I am refinishing an old table. I removed the old finish with stripper and by sanding with 60, 100, 150, and lastly 180 grit sandpaper. I then applied a pre-stain conditioner using a rag and followed the instructions and applied Rustoleum stain (color: Kona). The entire table stained pretty evenly except for the top. The issue seems to be that the table top is not absorbing the stain as the rest of the table did, resulting in it being a much lighter shade than the rest of the project. The wood was all prepped and conditioned in the same manner, so I'm not sure why this is happening. If anyone has any help or suggestions I would appreciate your help, thanks. I will post a couple pictures of the issue. One shows how the rest of the project came out. The other shows how the stain is appearing after a few coats on a portion of the table top against the bare wood.


----------



## Steve Neul (Sep 2, 2011)

What kind of wood is the table?. It sounds like since the top was a level surface it just got too much wood conditioner or prehaps got sanded better. Anyway from where you are I would probably suppliment the color with a dye stain. This is something that is better sprayed. If you don't have the means of spraying you might have a paint store add tinting color to the stain to make it darker but be in the same tone and stain the top again. The excess will still need to be wiped off as any stain left on the surface will hinder the adhesion of the topcoat.


----------



## 1514_113 (Jan 2, 2013)

I'm not really sure what type of wood the table is. Are there any other options other than a dye stain? Maybe a way to correct if the wood was over sanded or conditioned? I have never used a dye stain before and I'm worried about being able to match the color to the rest of the project.


----------



## Steve Neul (Sep 2, 2011)

Unless the table is veneered it wouldn't hurt anything to give it a try resanding it although the wood conditioner and stain are deeply penetrated into the wood and sealing the pores. It still might not stain dark enough. Sanding it with courser paper will help make it darker but if you use a electric sander courser paper makes swirl marks in the wood and you don't really see them until you apply stain. It might take hand sanding and sand with the grain to achieve what you want. 

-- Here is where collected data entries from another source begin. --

-- ==== Sys2Proof/Machine/Dispatch.lean ====
section
/-! DEFINITION. The dispatcher: one arm per instruction, each one call of its meaning. -/

namespace Sys2Proof.Machine
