/-! ## Naming tables, regions and routes -/

/-- R377, R378, R382, R391, R402: the words over the naming tables run at system level only. OTW replaces an object's 32 bytes with GEN
one higher, or writes 2 for a malformed entry, 3 where the kind's check fails and 4 where a resident context runs from the image; GBIND
installs, replaces or removes a binding; PTINV drops the translations of its range; ROUTW sets a device's route and writes the old one. -/
def Obligations.NamingWords : Prop :=
  ∀ (s t v : State) (c k : Nat) (x : Ctx) (g : Pred) (d a b : Reg) (bs cs : List Byte) (cores : List Nat), SqAt s c k x g [a, b] →
    let A := x.reg a
    let B := x.reg b
    let n := B.toNat
    let p := x.part
    let status := fun (u : State) (v : Word) => Host.Outcome.next (u.updCtx c k fun y => y.step.setReg d v)
    let gen := (objGen (t.object p n).1 + 1) % 65536
    let w := wordAt bs
    let mine := fun (e : Nat × Nat × List Nat) => e.1 == bitsAt B 20 12 && e.2.1 == bitsAt B 0 20
    let binding := (bitsAt B 20 12, bitsAt B 0 20, cores)
    let kind := kindCheck (w 0) (w 1) (w 2) (w 3)
    let ends := fun (u : State) =>
      (u.runsFrom ⟨p, n, gen⟩ = true → exec (.otw d a b g) s = status u 4) ∧
      (u.runsFrom ⟨p, n, gen⟩ = false → x.accessesDone = false → exec (.otw d a b g) s = .next u) ∧
      (u.runsFrom ⟨p, n, gen⟩ = false → x.accessesDone = true →
        exec (.otw d a b g) s = status (u.writeG p ((u.part p).otbase.toNat + 32 * n) (bytesOf 8 (putBits (w 0) 32 16 gen).toNat ++ bs.drop 8)) 0)
    (x.sys = false → ∀ i ∈ [Instr.otw d a b g, .gbind d a b g, .ptinv a b g, .routw d a b g], exec i s = .next (s.trap c k 2 B)) ∧
    (x.sys = true → n ≠ 0 → n < (s.part p).otsize → A.toNat % 32 = 0 → s.Reads c k x A 32 t bs →
      (objV (w 0) = true → objBad (w 0) (w 1) (w 2) = true → exec (.otw d a b g) s = status t 2) ∧
      (objV (w 0) = true → objBad (w 0) (w 1) (w 2) = false → kind.1 = false → exec (.otw d a b g) s = status t 3) ∧
      (objV (w 0) = false ∨ (objBad (w 0) (w 1) (w 2) = false ∧ kind.1 = true ∧ kind.2.isNone = true) → ends t) ∧
      (objV (w 0) = true → objBad (w 0) (w 1) (w 2) = false → kind.1 = true → ∀ m f, kind.2 = some (m, f) →
        (t.residentG p (bitsAt (w 1) 0 56) m = false → exec (.otw d a b g) s = status t 3) ∧
        (t.residentG p (bitsAt (w 1) 0 56) m = true → t.Reads c k x (w 1) m v cs →
          (f cs = false → exec (.otw d a b g) s = status v 3) ∧ (f cs = true → ends v)))) ∧
    (x.sys = true → bitsAt B 32 32 = 0 → s.running p (bitsAt B 20 12) = true → s.isImage p (bitsAt B 0 20) = true →
      (A = 0 → exec (.gbind d a b g) s = status (s.updPart p fun q => { q with bindings := q.bindings.filter fun e => !mine e }) 0) ∧
      (A ≠ 0 → A.toNat % 32 = 0 → s.Reads c k x A 32 t bs →
        (t.bindingOf p bs = none → exec (.gbind d a b g) s = status t 2) ∧
        (t.bindingOf p bs = some cores → (t.part p).bindings.any mine = true →
          exec (.gbind d a b g) s = status (t.updPart p fun q => { q with bindings := q.bindings.map fun e => if mine e then binding else e }) 0) ∧
        (t.bindingOf p bs = some cores → (t.part p).bindings.any mine = false →
          ((t.part p).bindings.length < 256 →
            exec (.gbind d a b g) s = status (t.updPart p fun q => { q with bindings := q.bindings ++ [binding] }) 0) ∧
          (256 ≤ (t.part p).bindings.length → exec (.gbind d a b g) s = status t 1)))) ∧
    (x.sys = true → selectsG A = true → A.toNat % 65536 = 0 → (n = 0 ∨ A.toNat + n * 65536 ≤ 2 ^ 56) →
      let first := if n = 0 then 0 else A.toNat
      let len := if n = 0 then 2 ^ 56 else n * 65536
      let u := (s.dropEntries p first len).updPart p fun q =>
        { q with lostPages := q.lostPages.filter fun l => !(decide (n = 0) || (decide (A.toNat ≤ l) && decide (l < A.toNat + len))) }
      (x.accessesDone = false → exec (.ptinv a b g) s = .next s) ∧
      (x.accessesDone = true → u.partBusy p first len = true → exec (.ptinv a b g) s = .next u) ∧
      (x.accessesDone = true → u.partBusy p first len = false → exec (.ptinv a b g) s = .next (u.updCtx c k Ctx.step))) ∧
    (x.sys = true → n < 4096 → n ≠ (s.part p).devnum → routeBad A = false →
      let old := Tab.get 0 s.routes n
      (routeV old = true → routePart old ≠ p → exec (.routw d a b g) s = .next (s.trap c k 2 B)) ∧
      (routeV old = false ∨ routePart old = p → ∃ u, exec (.routw d a b g) s = status u (zext old) ∧
        Tab.get 0 u.routes n = (putBits A 21 3 (if A.getLsbD 31 then p else 0)).setWidth 32 ∧ (∀ m, m ≠ n → Tab.get 0 u.routes m = Tab.get 0 s.routes m) ∧
        u.cores = s.cores ∧ u.parts = s.parts ∧ u.mem = s.mem))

Another option to darken the stain you are using is pour some in another container and mix artist oil paint to the stain. The colors you would need for Kona is Black and a very little Red Oxide. Artist oil paint is very thick and it takes a lot of stiring to get it dissolved but you can use it to make the stain darker. 

I pulled up data off the internet on the Rustoleum Stain and it said a wood conditioner was not necessary. I don't believe it though. I believe maple would blotch without some kind of wood conditioner. Anyway there are many kinds of wood that it isn't necessary to use a wood conditioner and would be counterproductive to use it. A person really needs to know what type of wood they are finishing.


----------



## cabinetman (Jul 5, 2007)

Can you post pictures of the table so an appropriate answer can be given?








 







.


----------